═════ Data listing ═════

-- ==== Sys2Proof/Machine/Events.lean ====
section
/-! DEFINITION. Machine/Events.lean: the events that one block hands another, each taken when the block at work has done
(R121, R136, R151, Table 8-3). -/

namespace Sys2Proof.Machine

/-- A report of the command filter reaches the block and subject that offered the command (Table 8-3). -/
def State.takeReport (s : State) (r : Report) (p : Purpose) (serial : Nat) : State :=
  match p with
  | .vessel v => if r = .failed then s.vesselFault v .commandFailed else s
  | .drive t => match r with
    | .failed => s.driveFailed t
    | .accepted _ => s.driveAccepted t serial
    | .withdrawn | .delivered => s
  | .route => s.routeReported r serial
  | .draw => s.drawReported r serial
  | .stopDone v => if r = .failed then s.postTransfer v .done (-1) else s
  | .stopAbort => s.stopReported r serial

/-- An event is taken. -/
def State.takeEvent (s : State) (e : Event) : State :=
  match e with
  | .report r p serial _ => s.takeReport r p serial
  | .scan => s.scan
  | .storeFault => s.abortRun .storeFault

/-- The waiting events are taken in the order they were set out, at most n of them. -/
def State.takeEvents (s : State) : Nat → State
  | 0 => s
  | n + 1 =>
    match s.work with
    | [] => s
    | e :: es => ({ s with work := es }.takeEvent e).takeEvents n

/-- The most events that one command or one sample entry takes; what is left, if ever, is taken by the next command. -/
abbrev eventBound : Nat := 65536

/-- All events are taken. -/
def State.settle (s : State) : State := s.takeEvents eventBound

end Sys2Proof.Machine
end

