-- ==== Sys2Proof/Machine/Intake.lean ====
section
/-! DEFINITION. Machine/Intake.lean: the sample intake (R26 to R30): mapping, status, comparator, delivery and watch of each
sample entry, the staleness check, and the forwarding of a SAMPLE telegram. -/

namespace Sys2Proof.Machine

/-! ## Entries (R167) -/

/-- A sample entry: channel, quality code 0..3 and the 22 value bits. -/
structure SampleEntry where
  channel : Nat
  quality : Nat
  bits : Nat
  deriving DecidableEq, Repr, Inhabited

/-- The entries of a SAMPLE payload, 4 bytes each (Table 9-3). -/
def sampleEntries : List Byte → List SampleEntry
  | c :: q :: h :: l :: rest =>
    { channel := c.toNat, quality := q.toNat / 64, bits := (q.toNat % 64) * 65536 + h.toNat * 256 + l.toNat } ::
      sampleEntries rest
  | _ => []

/-- A SAMPLE payload of legal length (R167). -/
def samplePayloadOk (p : List Byte) : Bool := p.length % 4 = 0 && 4 ≤ p.length && p.length ≤ 48

/-- The value of an entry for a kind: signed over 22 bits, or for ENCODER the marker and the delta signed over 21 bits
(R27, R167). -/
def entryValue (k : MpKind) (bits : Nat) : MpValue :=
  if k = .encoder then { val := signOf 21 bits, marker := decide (2097152 ≤ bits % 4194304) }
  else { val := signOf 22 bits }

/-- The MP with a station and channel (R26). -/
def State.mapEntry (s : State) (station channel : Nat) : Option (Nat × MpEntry) :=
  s.tables.mp.find? fun e => e.2.station = station ∧ e.2.channel = channel

/-! ## Status (R27) -/

/-- The status and value that an entry sets, and whether it is a usable sample (R27). -/
def MpLive.take (l : MpLive) (e : MpEntry) (x : SampleEntry) (now : Nat) : MpLive :=
  if x.quality ≠ 0 ∧ x.quality ≠ 1 then { l with status := .failed }
  else
    let v := entryValue e.kind x.bits
    if v.val < e.rmin then { l with status := .clamped, last := some { v with val := e.rmin } }
    else if e.rmax < v.val then { l with status := .clamped, last := some { v with val := e.rmax } }
    else { l with
      status := if x.quality = 0 then .good else .suspect
      last := some v
      lastGood := some now }

/-! ## Delivery (R29) -/

/-- The source's empty MP of the running transfer has been delivered (R125). -/
def State.runEmptyTest (s : State) (v : Fin 12) (r : Role) (x : Int) : State :=
  match s.transfer.running with
  | some t => if t.source = v ∧ r = emptyRole v then s.emptyTest x else s
  | none => s

/-- An AIR_OFF_HUMIDITY delivery to the batch unit; where a step was computed, M is handed to a kiln's sequencer (R13,
R17). -/
def State.humidity (s : State) (v : Fin 12) (x : Int) : State :=
  let s1 := s.dryAttempt v x
  match vesselIs v with
  | .kiln k => if s.dryComputes v then s1.kilnMoisture k else s1
  | .steep _ | .comp _ => s1

/-- A delivery to the sequencer of a vessel. -/
def State.deliverVessel (s : State) (v : Fin 12) (r : Role) (x : Int) : State :=
  match vesselIs v with
  | .steep i =>
    if r = .level then s.levelCheck i x else if r = .grainMass then s.steepMass i x else s
  | .comp c => if r.bed then s.spreadTest c else if r = .airOffHumidity then s.humidity v x else s
  | .kiln k =>
    match r with
    | .airOffTemp => s.endTestOf k .airOff
    | .burnerState => s.onKiln k fun y => { y with burner := some x }
    | .peatState => s.kilnPeat k x
    | .airOffHumidity => s.humidity v x
    | _ => s

/-- A usable sample is delivered to the owner, from the lowest-numbered MP of the role alone (R29). -/
def State.deliver (s : State) (n : Nat) (e : MpEntry) (v : MpValue) : State :=
  if s.mpOf e.owner e.role ≠ some n then s
  else match e.owner with
    | .vessel u => (s.deliverVessel u e.role v.val).runEmptyTest u e.role v.val
    | .turner t =>
      match e.role with
      | .turnerEncoder => s.turnerEncoder t v.val v.marker
      | .turnerState => s.turnerReport t v.val
      | _ => s
    | .run =>
      match e.role with
      | .weigherTotal => s.weigherTotal v.val
      | .drawerState => s.drawerReports v.val
      | _ => s
    | .none => s

/-- The watch of the owner vessel (R39). -/
def State.watchDelivery (s : State) (n : Nat) (e : MpEntry) : State :=
  match e.watch, e.owner with
  | true, .vessel v => s.watchSample v n
  | _, _ => s

/-- A mapped entry is taken whole (R27, R29, R39). -/
def State.takeMapped (s : State) (n : Nat) (e : MpEntry) (x : SampleEntry) : State :=
  let s1 := s.onLive n fun l => l.take e x s.timeNow
  match (s1.live n).status.usable, (s1.live n).last with
  | true, some v => ((s1.compare n e v.val).deliver n e v).watchDelivery n e
  | _, _ => s1

/-- A sample entry is taken from mapping to delivery, with all that it sets off (R26), settled before the next entry (DESIGN
CHOICE, assumption 22). -/
def State.takeEntry (s : State) (station : Nat) (x : SampleEntry) : State :=
  match s.mapEntry station x.channel with
  | some (n, e) => (s.takeMapped n e x).settle
  | none => s.onIntake fun i => { i with unmapped := satAdd max32 i.unmapped 1 }

/-- A SAMPLE is marked for forwarding (R30). -/
def State.forwardWanted (s : State) (station : Nat) (xs : List SampleEntry) : Bool :=
  xs.any fun x => match s.mapEntry station x.channel with
    | some (_, e) => e.forward
    | none => (s.tables.station.get station).any (·.fwdUnmapped)

/-- A SAMPLE telegram's entries, in order, and its forwarding (R26, R30). -/
def State.takeSample (s : State) (src seq : Nat) (payload : List Byte) : State :=
  let xs := sampleEntries payload
  let s1 := xs.foldl (fun s x => s.takeEntry src x) s
  if s1.forwardWanted src xs then s1.forward { src, seq, payload } else s1

/-! ## Staleness (R28) -/

/-- An MP in GOOD or SUSPECT whose last good time is older than its stale limit becomes STALE. The difference is taken modulo
2^32, as R14 takes its own (R28 gives no modulus; DESIGN CHOICE, assumption 95). -/
def MpLive.age (l : MpLive) (e : MpEntry) (now : Nat) : MpLive :=
  match l.lastGood with
  | some t => if l.status.usable ∧ e.stale < elapsed now t then { l with status := .stale } else l
  | none => l

/-- The staleness check of a field cycle start. -/
def State.staleCheck (s : State) : State :=
  s.tables.mp.foldl (fun s e => s.onLive e.1 fun l => l.age e.2 s.timeNow) s

end Sys2Proof.Machine
end

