-- ==== Sys2Proof/Machine/Flags.lean ====
section
/-! DEFINITION. Machine/Flags.lean: the flags and counts that the part derives from its state for READ STATUS, READ COUNTERS
and the checks of requests (Tables 11-6 and 11-7, R102, R164). -/

namespace Sys2Proof.Machine

/-- How many vessels are in HOLD with a fault code (Table 11-6). -/
def State.faultedVessels (s : State) : Nat :=
  (allVessels.filter fun v => (s.vessel v).mode = .hold ∧ (s.vessel v).fault.isSome = true).length

/-- The sum of the two grants (R101). -/
def State.grantSum (s : State) : Nat := (s.kiln 0).grant + (s.kiln 1).grant

/-- The state of the running transfer, or none. -/
def State.runState (s : State) : Option TransferState := s.transfer.running.map (·.state)

/-- The batch id that a vessel holds, or none. -/
def State.batchIdAt (s : State) (v : Fin 12) : Option Nat := (s.batchAt v).map fun e => e.2.id

/-- A vessel may not go to OFF: it holds a batch or is reserved as a transfer destination (R44). -/
def State.boundVessel (s : State) (v : Fin 12) : Bool :=
  (s.batchAt v).isSome || decide (s.transfer.reserved = some v)

/-- The committed vessel table has an entry for the vessel (R44). -/
def State.hasEntry (s : State) (v : Fin 12) : Bool := (s.tables.vessel.watchOf v).isSome

/-- A batch that is started, in a program of its kind: the batches that hold a steep program or a kiln program in use
(R48, R90). -/
def State.programInUse (s : State) (states : BatchState → Bool) (prog : Batch → Nat) (p : Nat) : Bool :=
  s.batch.slots.any fun e => states e.2.state && decide (prog e.2 = p)

end Sys2Proof.Machine
end

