/-- R149, R150, R173: the idle timer's expiry relocks with cause IDLE, the staged excise tables going back to the committed
ones, and a LOCK entry in its own event; the lockout's expiry ends it with the failed count at 0 and no entry, and without
a counters copy, which is the model's choice (assumption 103). The silence
timer's expiry makes the part TRUNK_LOST with a STATION notice of source class TRUNK. The first telegram of the plant
controller that passes the tests restores a lost trunk: TRUNK_LOST is cleared, the timer is loaded, a STATION notice UP is
posted, and the arbiter scans, here where it starts the oldest eligible request or finds none; the telegram is then sorted
as on a trunk that was never lost; that the scan comes before the sorting is the model's choice (assumption 22). -/
def Obligations.LockAndTrunkTimersEndTheirStates : Prop :=
  ∀ s : State, s.work = [] →
    (s.excise.idle = some 0 → s.excise.lock = .unlocked → s.mgmt.excise = none → 1 ≤ s.excise.avail →
      s.excise.now.next < max32 →
      exec .idleTimerExpiry s = .next (((((s.onExcise fun e => { e with
        lock := .locked, idle := none, staged := e.now.tables }).writeEntry
          { number := 0, kind := 11, a0 := 2 }).closeEvent false)).post .excise .excise 0 0 2)) ∧
    (s.excise.lockout = some 0 → exec .lockoutTimerExpiry s = .next ((s.onExcise fun e => { e with
      lock := .locked, failed := 0, lockout := none }).post .excise .excise 0 0 0)) ∧
    (s.trunk.silence = some 0 → exec .trunkSilenceExpiry s =
      .next ((s.onTrunk fun t => { t with silence := none, lost := true }).post .station .trunk s.plantAddr 0 0)) ∧
    (∀ (bytes : List Byte) (f : Frame), s.trunk.lost = true → checkPasses bytes = true → frameOf bytes = some f →
      f.src = s.plantAddr →
      let up := (s.onTrunk fun t => { t with silence := some s.silenceTenths, lost := false }).post .station .trunk
        s.plantAddr 1 0
      (s.noScan = true → exec (.trunkTelegram bytes) s = exec (.trunkTelegram bytes) up) ∧
      (∀ q d, s.transfer.running = none → (s.transfer.requests.findSome? fun x => (up.eligible x).map fun y => (x, y)) =
        some (q, d) → f.dst ≠ (up.startTransfer q d).ownAddr → 63 < f.dst → (up.startTransfer q d).work = [] →
        exec (.trunkTelegram bytes) s = .next (up.startTransfer q d)))

/-! ## The trunk (R165 to R173, R189) -/

/-- R172, R188: when the transmitter finishes a telegram it takes the next one: a reply before a refusal, a refusal
before a notice, a notice before a forwarded sample; with nothing ready it stands idle. When a notice leaves the queue
while marks are pending, the mark with the earliest time, the one set first among equal times, becomes a notice at the
back of the queue with the state that Table 11-8 gives its source, and the mark is cleared (R189). That a comparator
that is SETTLING gives a LIMIT notice the state 3, and that times are compared as stored, is the model's choice
(assumptions 80, 82), and so is the own address of the moment as the source of what is taken (assumption 97). The end of
PART RESET's reply makes the reset due and takes nothing. -/
def Obligations.TransmitterTakesByPriority : Prop :=
  ∀ (s : State) (x : Sending), s.work = [] → s.trunk.tx = some x → s.mgmt.resetDue = false →
    (x.origin = .reply true → exec .transmitComplete s =
      .next ((s.onTrunk fun t => { t with tx := none }).onMgmt fun m => { m with resetDue := true })) ∧
    (x.origin ≠ .reply true →
      (∀ r rs, s.trunk.replies = r :: rs → exec .transmitComplete s = .next (s.onTrunk fun t => { t with
        replies := rs
        tx := some { origin := .reply r.isReset, bytes := telegram r.dest s.ownAddr tREPLY r.seq r.payload } })) ∧
      (∀ r rs, s.trunk.replies = [] → s.trunk.refusals = r :: rs →
        exec .transmitComplete s = .next (s.onTrunk fun t => { t with
          refusals := rs, seq := (t.seq + 1) % 256
          tx := some { origin := .refusal, bytes := telegram s.plantAddr s.ownAddr tREFUSAL t.seq r.payload } })) ∧
      (∀ n ns, s.trunk.replies = [] → s.trunk.refusals = [] → s.notices.queue = n :: ns → s.notices.marks = [] →
        exec .transmitComplete s = .next ((s.onNotices fun q => { q with queue := ns }).onTrunk fun t => { t with
          seq := (t.seq + 1) % 256
          tx := some { origin := .notice, bytes := telegram s.plantAddr s.ownAddr tNOTICE t.seq n.payload } })) ∧
      (∀ n ns a m b, s.trunk.replies = [] → s.trunk.refusals = [] → s.notices.queue = n :: ns →
        s.notices.marks = a ++ m :: b → (∀ z ∈ a, m.time < z.time) → (∀ z ∈ b, m.time ≤ z.time) →
        let becomes (st : Nat) : Prop := exec .transmitComplete s = .next ((s.onNotices fun _ =>
          { queue := ns ++ [{ m with state := st }], marks := a ++ b }).onTrunk fun t => { t with
            seq := (t.seq + 1) % 256
            tx := some { origin := .notice, bytes := telegram s.plantAddr s.ownAddr tNOTICE t.seq n.payload } })
        (m.kind = .limit → becomes (match (s.live m.idx).comp with
          | some (.steady .high) => 1
          | some (.steady .low) => 2
          | some (.settling _ _) => 3
          | some (.steady .normal) | none => 0)) ∧
        (∀ v : Fin 12, m.idx = v.val →
          (m.kind = .phase → becomes (if 10 ≤ v.val ∧ m.state = 7 then 7 else s.phaseCode v)) ∧
          (m.kind = .mode → becomes (s.vessel v).mode.code) ∧
          (m.kind = .blind → becomes (if (s.vessel v).blind = true then 0 else 1)) ∧
          (m.kind = .fault → becomes (((s.vessel v).fault.map FaultCode.code).getD m.state))) ∧
        (m.kind = .station → m.cls = .trunk → becomes (if s.trunk.lost = true then 0 else 1)) ∧
        (m.kind = .station → m.cls = .station →
          becomes (((s.field.health.get m.idx).map fun h => if h.up = true then 1 else 0).getD m.state)) ∧
        (∀ t : Fin 2, m.kind = .turner → m.idx = t.val → becomes (s.turner t).state.code) ∧
        (m.kind = .transfer →
          (∀ r, s.transfer.running = some r → r.source.val = m.idx → becomes r.state.code) ∧
          ((∀ r, s.transfer.running = some r → r.source.val ≠ m.idx) → becomes m.state)) ∧
        ((m.kind = .slip ∨ m.kind = .draw ∨ m.kind = .excise ∨ m.kind = .stageLimit ∨ m.kind = .walkOverrun) →
          becomes m.state)) ∧
      (∀ u us, s.trunk.replies = [] → s.trunk.refusals = [] → s.notices.queue = [] → s.trunk.up = u :: us →
        exec .transmitComplete s = .next (s.onTrunk fun t => { t with
          up := us, tx := some { origin := .sample, bytes := telegram s.plantAddr u.src tSAMPLE u.seq u.payload } })) ∧
      (s.trunk.replies = [] → s.trunk.refusals = [] → s.notices.queue = [] → s.trunk.up = [] →
        exec .transmitComplete s = .next (s.onTrunk fun t => { t with tx := none })))

/-- R189: a notice posted while the transmitter is busy joins the back of a queue with room; with the queue full it sets a
pending mark, or raises the one of its source and kind, which keeps its time. -/
def Obligations.NoticeJoinsTheQueueOrItsMark : Prop :=
  ∀ (s : State) (k : NoticeKind) (c : SourceClass) (i st : Nat) (v : Int),
    let n : Notice := { kind := k, cls := c, idx := i, state := st, count := 1, value := v, time := s.clock.process }
    (s.notices.queue.length < 32 → s.trunk.tx.isSome = true →
      s.post k c i st v = s.onNotices fun q => { q with queue := q.queue ++ [n] }) ∧
    (32 ≤ s.notices.queue.length → (∀ m ∈ s.notices.marks, m.key ≠ (k, c, i)) →
      s.post k c i st v = s.onNotices fun q => { q with marks := q.marks ++ [n] }) ∧
    (32 ≤ s.notices.queue.length → ∀ a m b, s.notices.marks = a ++ m :: b → m.key = (k, c, i) →
      (∀ x ∈ a ++ b, x.key ≠ (k, c, i)) →
      s.post k c i st v = s.onNotices fun q => { q with
        marks := a ++ { m with count := min 255 (m.count + 1), state := st, value := v } :: b })

/-- R172, R182: a reply whose result is given whole goes out behind the replies before it, laid out as Table 11-1 states, and
frees a held place. A reply that waits carries the own address of the moment as its source, the model's choice
(assumption 97). -/
def Obligations.ReplyGoesOutInOrder : Prop :=
  ∀ (s : State) (dst seq cls code : Nat) (st : Status) (d : Nat) (bs : List Byte),
    let t := s.formReply dst seq cls code st d (bs.map some) false
    t.replyTelegrams = s.replyTelegrams ++ [telegram dst s.ownAddr tREPLY seq
      (BitVec.ofNat 8 cls :: BitVec.ofNat 8 code :: BitVec.ofNat 8 st.code :: BitVec.ofNat 8 d :: bs)] ∧
    t.trunk.held = s.trunk.held - 1 ∧ t.draws = s.draws

/-- R165, R166, R168, R170, R182, also on a lost trunk (R173), here where the arbiter has nothing to scan: a COMMAND
telegram as the plant's transmitter lays it out, with its check, is taken as the
command TRUNK_COMMAND of its fields; one of another source is answered with ORIGIN. A MGMT_REQUEST telegram to the part is
taken as the request that its class and code name, shown for one request of each class. -/
def Obligations.TelegramsAreTheirCommands : Prop :=
  ∀ s : State, (s.trunk.lost = false ∨ (s.work = [] ∧ s.noScan = true)) →
    (∀ dst src seq code a b c d tag : Byte,
      let tele := telegram dst.toNat src.toNat tCOMMAND seq.toNat [code, a, b, c, d, tag]
      exec (.trunkTelegram tele) s = exec (.trunkCommand dst src code (a ++ b ++ c ++ d) tag) s ∧
      (s.work = [] → s.ownAddr ≠ dst.toNat → dst.toNat ≤ 63 → src.toNat ≠ s.plantAddr →
        exec (.trunkTelegram tele) s = .next (s.refuse dst.toNat code.toNat tag.toNat .origin 0))) ∧
    (∀ (src seq : Byte) (args : List Byte), args.length ≤ 46 → s.ownAddr < 256 →
      let tele (cls code : Byte) : Instr :=
        .trunkTelegram (telegram s.ownAddr src.toNat tREQUEST seq.toNat (cls :: code :: args))
      let r : Request := { src, seq, args }
      exec (tele 1 1) s = exec (.tableWriteEntry r) s ∧ exec (tele 2 1) s = exec (.batchOpen r) s ∧
        exec (tele 3 1) s = exec (.vesselSetMode r) s ∧ exec (tele 4 1) s = exec (.turnerHome r) s ∧
        exec (tele 5 3) s = exec (.transferAbort r) s ∧ exec (tele 6 4) s = exec (.exciseAcknowledgeExport r) s ∧
        exec (tele 7 5) s = exec (.partReset r) s)

/-- R153, R158, R163, R170: a COMMAND of the plant controller that passes the checks is queued with its tag and PLANT origin,
where fewer than 12 PLANT entries are queued; one of any other source is refused with ORIGIN and not offered. -/
def Obligations.PlantCommandIsRelayed : Prop :=
  ∀ (s : State) (dst src code : Byte) (arg : BitVec 32) (tag : Byte), s.work = [] → s.trunk.lost = false →
    s.ownAddr ≠ dst.toNat → dst.toNat ≤ 63 →
    (src.toNat = s.plantAddr → s.roomFor dst.toNat code.toNat .plant = true → s.filter.plantCount < 12 →
      code.toNat ≠ cRUN → code.toNat ≠ cSETPOINT → code.toNat ≠ cDUTYCAP →
      exec (.trunkCommand dst src code arg tag) s =
        .next ((s.onTrunk fun t => { t with silence := some s.silenceTenths }).onFilter fun f => { f with
          queue := f.queue ++ [{
            offer := { station := dst.toNat, code := code.toNat, arg := arg.toInt, origin := .plant
                       answer := .plant tag.toNat }
            owner := s.tables.stationOwner dst.toNat, caps := [] }] })) ∧
    (src.toNat ≠ s.plantAddr → exec (.trunkCommand dst src code arg tag) s =
      .next (s.refuse dst.toNat code.toNat tag.toNat .origin 0))

/-! ## Requests: tables (R184, R101) -/

/-- R184: WRITE ENTRY of tables 1 to 10 changes the staged copy alone; fields outside their ranges are BAD_ARGUMENT;
DISCARD sets the staged table equal to the committed one. Both are refused to the excise terminal; that NOT_PERMITTED
comes before the check of the fields is the model's choice (assumption 24). -/
def Obligations.WritesAndDiscardsAreStaged : Prop :=
  ∀ (s : State) (r : Request) (id : Byte) (n : Nat), entriesOf id.toNat = some n → exciseTable id.toNat = false →
    (∀ (i : Byte) (body : List Byte), r.args = id :: i :: body → i.toNat < n →
      (s.takes .plant r = true →
        (∀ x, s.staged.write id.toNat i.toNat body = some x →
          exec (.tableWriteEntry r) s = .next (({ s.received .plant with staged := x } : State).replies r 1 1 .ok)) ∧
        (s.staged.write id.toNat i.toNat body = none →
          exec (.tableWriteEntry r) s = .next ((s.received .plant).replies r 1 1 .badArgument))) ∧
      (s.takes .excise r = true →
        exec (.tableWriteEntry r) s = .next ((s.received .excise).replies r 1 1 .notPermitted))) ∧
    (r.args = [id] →
      (s.takes .plant r = true → exec (.tableDiscard r) s =
        .next (({ s.received .plant with staged := s.staged.take s.tables id.toNat } : State).replies r 1 3 .ok)) ∧
      (s.takes .excise r = true → exec (.tableDiscard r) s =
        .next ((s.received .excise).replies r 1 3 .notPermitted)))
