/-! ## onTurner -/

@[simp] theorem State.onTurner_clock (s : State) (i : Fin 2) (f : Turner → Turner) : (s.onTurner i f).clock = s.clock := rfl
@[simp] theorem State.onTurner_trunk (s : State) (i : Fin 2) (f : Turner → Turner) : (s.onTurner i f).trunk = s.trunk := rfl
@[simp] theorem State.onTurner_notices (s : State) (i : Fin 2) (f : Turner → Turner) : (s.onTurner i f).notices = s.notices := rfl
@[simp] theorem State.onTurner_field (s : State) (i : Fin 2) (f : Turner → Turner) : (s.onTurner i f).field = s.field := rfl
@[simp] theorem State.onTurner_intake (s : State) (i : Fin 2) (f : Turner → Turner) : (s.onTurner i f).intake = s.intake := rfl
@[simp] theorem State.onTurner_staged (s : State) (i : Fin 2) (f : Turner → Turner) : (s.onTurner i f).staged = s.staged := rfl
@[simp] theorem State.onTurner_tables (s : State) (i : Fin 2) (f : Turner → Turner) : (s.onTurner i f).tables = s.tables := rfl
@[simp] theorem State.onTurner_vessels (s : State) (i : Fin 2) (f : Turner → Turner) : (s.onTurner i f).vessels = s.vessels := rfl
@[simp] theorem State.onTurner_steeps (s : State) (i : Fin 2) (f : Turner → Turner) : (s.onTurner i f).steeps = s.steeps := rfl
@[simp] theorem State.onTurner_comps (s : State) (i : Fin 2) (f : Turner → Turner) : (s.onTurner i f).comps = s.comps := rfl
@[simp] theorem State.onTurner_turners (s : State) (i : Fin 2) (f : Turner → Turner) : (s.onTurner i f).turners = onBank s.turners i f := rfl
@[simp] theorem State.onTurner_kilns (s : State) (i : Fin 2) (f : Turner → Turner) : (s.onTurner i f).kilns = s.kilns := rfl
@[simp] theorem State.onTurner_batch (s : State) (i : Fin 2) (f : Turner → Turner) : (s.onTurner i f).batch = s.batch := rfl
@[simp] theorem State.onTurner_transfer (s : State) (i : Fin 2) (f : Turner → Turner) : (s.onTurner i f).transfer = s.transfer := rfl
@[simp] theorem State.onTurner_excise (s : State) (i : Fin 2) (f : Turner → Turner) : (s.onTurner i f).excise = s.excise := rfl
@[simp] theorem State.onTurner_filter (s : State) (i : Fin 2) (f : Turner → Turner) : (s.onTurner i f).filter = s.filter := rfl
@[simp] theorem State.onTurner_mgmt (s : State) (i : Fin 2) (f : Turner → Turner) : (s.onTurner i f).mgmt = s.mgmt := rfl
@[simp] theorem State.onTurner_work (s : State) (i : Fin 2) (f : Turner → Turner) : (s.onTurner i f).work = s.work := rfl
@[simp] theorem State.onTurner_draws (s : State) (i : Fin 2) (f : Turner → Turner) : (s.onTurner i f).draws = s.draws := rfl
@[simp] theorem State.onTurner_pending (s : State) (i : Fin 2) (f : Turner → Turner) : (s.onTurner i f).pending = s.pending := rfl
@[simp] theorem State.onTurner_vessel (s : State) (i : Fin 2) (f : Turner → Turner) (j : Fin 12) : (s.onTurner i f).vessel j = s.vessel j := rfl
@[simp] theorem State.onTurner_steep (s : State) (i : Fin 2) (f : Turner → Turner) (j : Fin 4) : (s.onTurner i f).steep j = s.steep j := rfl
@[simp] theorem State.onTurner_comp (s : State) (i : Fin 2) (f : Turner → Turner) (j : Fin 6) : (s.onTurner i f).comp j = s.comp j := rfl
@[simp] theorem State.onTurner_turner_same (s : State) (i : Fin 2) (f : Turner → Turner) : (s.onTurner i f).turner i = f (s.turner i) := by simp [State.turner]
theorem State.onTurner_turner_ne (s : State) {i j : Fin 2} (h : j ≠ i) (f : Turner → Turner) : (s.onTurner i f).turner j = s.turner j := by
  simp [State.turner, bank_onBank_ne _ h]
theorem State.onTurner_turner (s : State) (i j : Fin 2) (f : Turner → Turner) : (s.onTurner i f).turner j = if j = i then f (s.turner j) else s.turner j := by
  simp [State.turner, bank_onBank]
@[simp] theorem State.onTurner_kiln (s : State) (i : Fin 2) (f : Turner → Turner) (j : Fin 2) : (s.onTurner i f).kiln j = s.kiln j := rfl
@[simp] theorem State.onTurner_timeNow (s : State) (i : Fin 2) (f : Turner → Turner) : (s.onTurner i f).timeNow = s.timeNow := rfl
@[simp] theorem State.onTurner_ownAddr (s : State) (i : Fin 2) (f : Turner → Turner) : (s.onTurner i f).ownAddr = s.ownAddr := rfl
@[simp] theorem State.onTurner_plantAddr (s : State) (i : Fin 2) (f : Turner → Turner) : (s.onTurner i f).plantAddr = s.plantAddr := rfl
@[simp] theorem State.onTurner_silenceTenths (s : State) (i : Fin 2) (f : Turner → Turner) : (s.onTurner i f).silenceTenths = s.silenceTenths := rfl
@[simp] theorem State.onTurner_budget (s : State) (i : Fin 2) (f : Turner → Turner) : (s.onTurner i f).budget = s.budget := rfl
@[simp] theorem State.onTurner_terminalAddr (s : State) (i : Fin 2) (f : Turner → Turner) : (s.onTurner i f).terminalAddr = s.terminalAddr := rfl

═════

With the first line being the one containing "s.clock := rfl" and the last line the one containing "s.intake := rfl", transcribe exactly the lines above that fall in that range.

# Response for this exercise
@[simp] theorem State.onTurner_clock (s : State) (i : Fin 2) (f : Turner → Turner) : (s.onTurner i f).clock = s.clock := rfl
@[simp] theorem State.onTurner_trunk (s : State) (i : Fin 2) (f : Turner → Turner) : (s.onTurner i f).trunk = s.trunk := rfl
@[simp] theorem State.onTurner_notices (s : State) (i : Fin 2) (f : Turner → Turner) : (s.onTurner i f).notices = s.notices := rfl
@[simp] theorem State.onTurner_field (s : State) (i : Fin 2) (f : Turner → Turner) : (s.onTurner i f).field = s.field := rfl
@[simp] theorem State.onTurner_intake (s : State) (i : Fin 2) (f : Turner → Turner) : (s.onTurner i f).intake = s.intake := rfl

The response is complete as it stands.